The fact that she didn’t know was what made her decide she couldn’t think about it at all. Just not at all.
Not thinking about it was easier than anyone might have imagined. Every time she started to think about it, she just shoved all thoughts, all memories, anything and everything connected to Lucien Antonescu from her mind and thought firmly about something else.
She kept herself so busy at St. Clare’s that she didn’t really have time to think about Lucien. There were the dishes to do after every meal, the pots and pans and casserole dishes piled high in the in the rectory kitchen sink. Cleaning them was Meena’s penance for the burns everyone had sustained because of her. She scoured them until they gleamed, sometimes late into the night, just her, alone in the kitchen, with the sponge and her rubber gloves and the hot soapy water.

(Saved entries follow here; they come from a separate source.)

/-- SET_LEAK_ACTION and LEAK_CLEAR (R76, R168, R169, R170, R171; the widths of the counts are the
model's reading: log entry 13; that a shelf gives back every position while UNCOMMISSIONED, and the
rising index order of channels and slots, are its choices: log entries 15 and 30; the level that
CHANNEL_STATE carries at a release is a free value: log entry 10): the entry is replaced with its grace
clamped to 1 to 600, and a latched zone of a COMMISSIONED part is acted on at once by R169's table; a
LEAK_CLEAR with a used channel of the zone short of ten dry readings is refused with that channel and
changes nothing, and otherwise every WET channel of the zone stands DRY, the zone stands CLEAR with no
grace and holds no shelf, its ISOLATED slots stand OFF or, on an INVALID profile, DISABLED, those
draining to ISOLATED drain to OFF, its other slots are left, and the modules of its shelves are given
back, shelf by shelf: each PSU commanded on and offered OUTPUT_ON, each BU no longer leak-isolated and,
but for DRAIN and DARK, commanded to restore and offered RESTORE. Each slot's change is handed on before
the next, so a slot elsewhere moves only as the blocks shed it. -/
def Obligations.LeakRequests : Prop :=
  (∀ (s : State) (tag : Byte),
    (∀ (z : Fin 8) (a : LeakAction) (g : Fin 65536) (iso : Byte), s.held = false →
      Ready s 0x22 tag (u8 z.val ++ u8 a.code ++ u16 g ++ [iso]) →
      (let x : LeakEntry := ⟨a, max 1 (min 600 g), iso != 0⟩
       let t := s.take.setLeakAction z x
       let u : State := { s.take with cfg := { s.cfg with leakTable := put s.cfg.leakTable z x } }
       let zone := s.leak.zones[z]
       exec (.setLeakAction tag (u8 z.val ++ u8 a.code ++ u16 g ++ [iso])) s =
         .next (t.reply 0x22 tag
           ((if x.grace = g.val ∧ iso.toNat ≤ 1 then codeOk else codeClamped) ::
             (u8 a.code ++ u16 x.grace ++ flag x.shelfIsolate
               ++ u8 (t.leak.zones[z]).state.code))).conclude ∧
       t.cfg = u.cfg ∧
       (s.cfg.locked = false ∨ zone.state = .clear ∨ zone.state = .watch → t = u) ∧
       (s.cfg.locked = true → zone.state = .alarm →
         (a = .notifyOnly →
           t = { u with leak.zones := put u.leak.zones z { zone with grace := none } }) ∧
         (a = .isolateAfterGrace → zone.grace = none → t = u.beginGrace z) ∧
         (a = .isolateAfterGrace → zone.grace ≠ none → t = u) ∧
         (a = .isolateNow → t = u.isolateZone z)) ∧
       (s.cfg.locked = true → zone.state = .isolated →
         (iso ≠ 0 → (s.cfg.leakTable[z]).shelfIsolate = false → t = u.isolateShelves z) ∧
         ((iso = 0 ∨ (s.cfg.leakTable[z]).shelfIsolate = true) → t = u)))) ∧
    (∀ z : Fin 8, Ready s 0x23 tag (u8 z.val) →
      (∀ c : Fin 16, s.channelZone c = some z → (s.leak.channels[c]).dryRun ≠ 10 →
        (∀ d : Fin 16, d < c → s.channelZone d = some z → (s.leak.channels[d]).dryRun = 10) →
        exec (.leakClear tag (u8 z.val)) s = .next (s.take.reply 0x23 tag (codeRefusedState ::
          (u8 c.val ++ u8 (s.leak.channels[c]).state.code
            ++ u8 (s.leak.channels[c]).dryRun))).conclude) ∧
      ((∀ c : Fin 16, s.channelZone c = some z → (s.leak.channels[c]).dryRun = 10) →
        (let released := (List.finRange 16).filter fun c =>
           s.channelZone c == some z && (s.leak.channels[c]).state == .wet
         let freed := (List.finRange 48).filter fun n =>
           s.env.slotZone n == some z && (s.rack.slots[n]).state == .isolated
         let shelves := (List.finRange 3).filter fun h => (s.leak.zones[z]).shelves[h]
         exec (.leakClear tag (u8 z.val)) s =
          .next ((s.take.clearZone z).reply 0x23 tag (codeOk ::
            (u32 released.length ++ u32 freed.length ++ u32 shelves.length))).conclude ∧
        (let dried := forEach (fun (c : Fin 16) (t : State) => t.releaseChannel c) released s
         let released : Zone := { dried.leak.zones[z] with grace := none }
         let clear :=
           ({ dried with leak.zones := put dried.leak.zones z released } : State).setZone z .clear
         let opened : State := { clear with
           rack := forEach (fun n r => handOn clear.env (releaseSlot clear.env n r))
             ((List.finRange 48).filter fun n => s.env.slotZone n == some z) clear.rack }
         s.clearZone z = opened.releaseShelves z)) ∧
        (∀ c : Fin 16, s.channelZone c = some z → (s.leak.channels[c]).state = .wet →
          ((s.clearZone z).leak.channels[c]).state = .dry ∧
          ((s.clearZone z).leak.channels[c]).dryRun = (s.leak.channels[c]).dryRun) ∧
        (∀ c : Fin 16, s.channelZone c ≠ some z ∨ (s.leak.channels[c]).state ≠ .wet →
          (s.clearZone z).leak.channels[c] = s.leak.channels[c]) ∧
        ((s.clearZone z).leak.zones[z]).state = .clear ∧
        ((s.clearZone z).leak.zones[z]).grace = none ∧
        (∀ h : Fin 3, ((s.clearZone z).leak.zones[z]).shelves[h] = false) ∧
        (∀ y : Fin 8, y ≠ z → (s.clearZone z).leak.zones[y] = s.leak.zones[y]) ∧
        (∀ n : Fin 48, s.env.slotZone n = some z → (s.rack.slots[n]).state = .isolated →
          ((s.clearZone z).rack.slots[n]).state =
            if (s.env.profile n).valid then .off else .disabled) ∧
        (∀ (n : Fin 48) (d : Drain), s.env.slotZone n = some z →
          (s.rack.slots[n]).state = .draining → (s.rack.slots[n]).drain = some d →
          d.target = .isolated → ((s.clearZone z).rack.slots[n]).state = .draining ∧
            ((s.clearZone z).rack.slots[n]).drain.map Drain.target = some .off) ∧
        (∀ n : Fin 48, (s.env.slotZone n ≠ some z ∨ (s.rack.slots[n]).state ≠ .isolated ∧
            ¬((s.rack.slots[n]).state = .draining ∧
              (s.rack.slots[n]).drain.map Drain.target = some .isolated)) →
          ((s.rack.slots[n]).state.powered = false →
            (s.clearZone z).rack.slots[n] = s.rack.slots[n]) ∧
          ((s.rack.slots[n]).state.powered = true →
            ((s.clearZone z).rack.slots[n]).state.powered = true ∨
              ((s.clearZone z).rack.slots[n]).state = .shed)) ∧
        (∀ i : Fin 18, (s.leak.zones[z]).shelves[psuShelf i] = true →
          (s.rack.psu[i]).present = true → ((s.clearZone z).rack.psu[i]).commandedOn = true) ∧
        (∀ j : Fin 12, (s.leak.zones[z]).shelves[buShelf j] = true →
          (s.rack.bu[j]).present = true →
          ((s.clearZone z).rack.bu[j]).leakIsolated = false)))) ∧
  (∀ (s : State) (z : Fin 8),
    (let shelves := (List.finRange 3).filter fun h => (s.leak.zones[z]).shelves[h]
     let back := fun present : Bool => present = true ∨ s.cfg.locked = false
     let late := s.rack.grid.state = .drain ∨ s.rack.grid.state = .dark
     let emptied : Zone := { s.leak.zones[z] with shelves := Vector.replicate 3 false }
     let t := s.releaseShelves z
     t = { s with
       leak.zones := put s.leak.zones z emptied
       rack := forEach (releaseModules s.env) shelves s.rack } ∧
     (∀ j : Fin 12, buShelf j ∈ shelves → back (s.rack.bu[j]).present →
       t.rack.bu[j] = { s.rack.bu[j] with
         leakIsolated := false
         commandedIsolate := if late then (s.rack.bu[j]).commandedIsolate else false } ∧
       (¬late → takesOffers s.env s.rack (.bu j) = true → s.rack.bus.entry (.bu j) = none →
         (t.rack.bus.entry (.bu j)).map CmdEntry.cmd = some .restore)) ∧
     (∀ j : Fin 12, ¬(buShelf j ∈ shelves ∧ back (s.rack.bu[j]).present) →
       t.rack.bu[j] = s.rack.bu[j]) ∧
     (∀ i : Fin 18, psuShelf i ∈ shelves → back (s.rack.psu[i]).present →
       t.rack.psu[i] = { s.rack.psu[i] with commandedOn := true } ∧
       (takesOffers s.env s.rack (.psu i) = true → s.rack.bus.entry (.psu i) = none →
         (t.rack.bus.entry (.psu i)).map CmdEntry.cmd = some .outputOn)))) ∧
  (∀ (e : Env) (n : Fin 48) (r : Rack),
    (let x := r.slots[n]
     let t := releaseSlot e n r
     (x.state = .isolated → t = enter e n
       (if (e.profile n).valid = true then .off else .disabled) .zoneCleared r) ∧
     (∀ d : Drain, x.state = .draining → x.drain = some d → d.target = .isolated →
       t.slots = put r.slots n { x with drain := some { d with target := .off } } ∧
       t.notif = r.notif.offer ⟨.slot, 2, n.val, e.now, SlotState.off.code⟩) ∧
     (x.state ≠ .isolated →
       ¬(x.state = .draining ∧ x.drain.map Drain.target = some .isolated) → t = r))) ∧
  (∀ (e : Env) (h : Fin 3) (r : Rack),
    (let t := releaseModules e h r
     let back := fun present : Bool => present = true ∨ e.cfg.locked = false
     let late := r.grid.state = .drain ∨ r.grid.state = .dark
     t.slots = r.slots ∧
     (∀ i : Fin 18, psuShelf i = h → back (r.psu[i]).present →
       t.psu[i] = { r.psu[i] with commandedOn := true } ∧
       (takesOffers e r (.psu i) = true → r.bus.entry (.psu i) = none →
         (t.bus.entry (.psu i)).map CmdEntry.cmd = some .outputOn)) ∧
     (∀ i : Fin 18, ¬(psuShelf i = h ∧ back (r.psu[i]).present) → t.psu[i] = r.psu[i] ∧
       t.bus.entry (.psu i) = r.bus.entry (.psu i)) ∧
     (∀ j : Fin 12, buShelf j = h → back (r.bu[j]).present →
       (late → t.bu[j] = { r.bu[j] with leakIsolated := false } ∧
         t.bus.entry (.bu j) = r.bus.entry (.bu j)) ∧
       (¬late → t.bu[j] = { r.bu[j] with leakIsolated := false, commandedIsolate := false } ∧
         (takesOffers e r (.bu j) = true → r.bus.entry (.bu j) = none →
           (t.bus.entry (.bu j)).map CmdEntry.cmd = some .restore))) ∧
     (∀ j : Fin 12, ¬(buShelf j = h ∧ back (r.bu[j]).present) → t.bu[j] = r.bu[j] ∧
       t.bus.entry (.bu j) = r.bus.entry (.bu j))))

And the darkness beyond the window over the sink.
And the glowing red eyes she was convinced she could see burning through that darkness, watching her every move.
She tried not to think about the eyes, and if they were really there, or if she was just imagining them.
There was the soup kitchen to help run, the donations to the thrift shop to help sort through. (The thrift shop was where she’d found her new black dress, among many other additions to her wardrobe. She understood that the donations were meant to be sold in the store. But helping herself to one or two things as she sorted didn’t seem like the biggest crime. Everything she owned had been either destroyed by the Dracul or soaked in Alaric Wulf’s blood.)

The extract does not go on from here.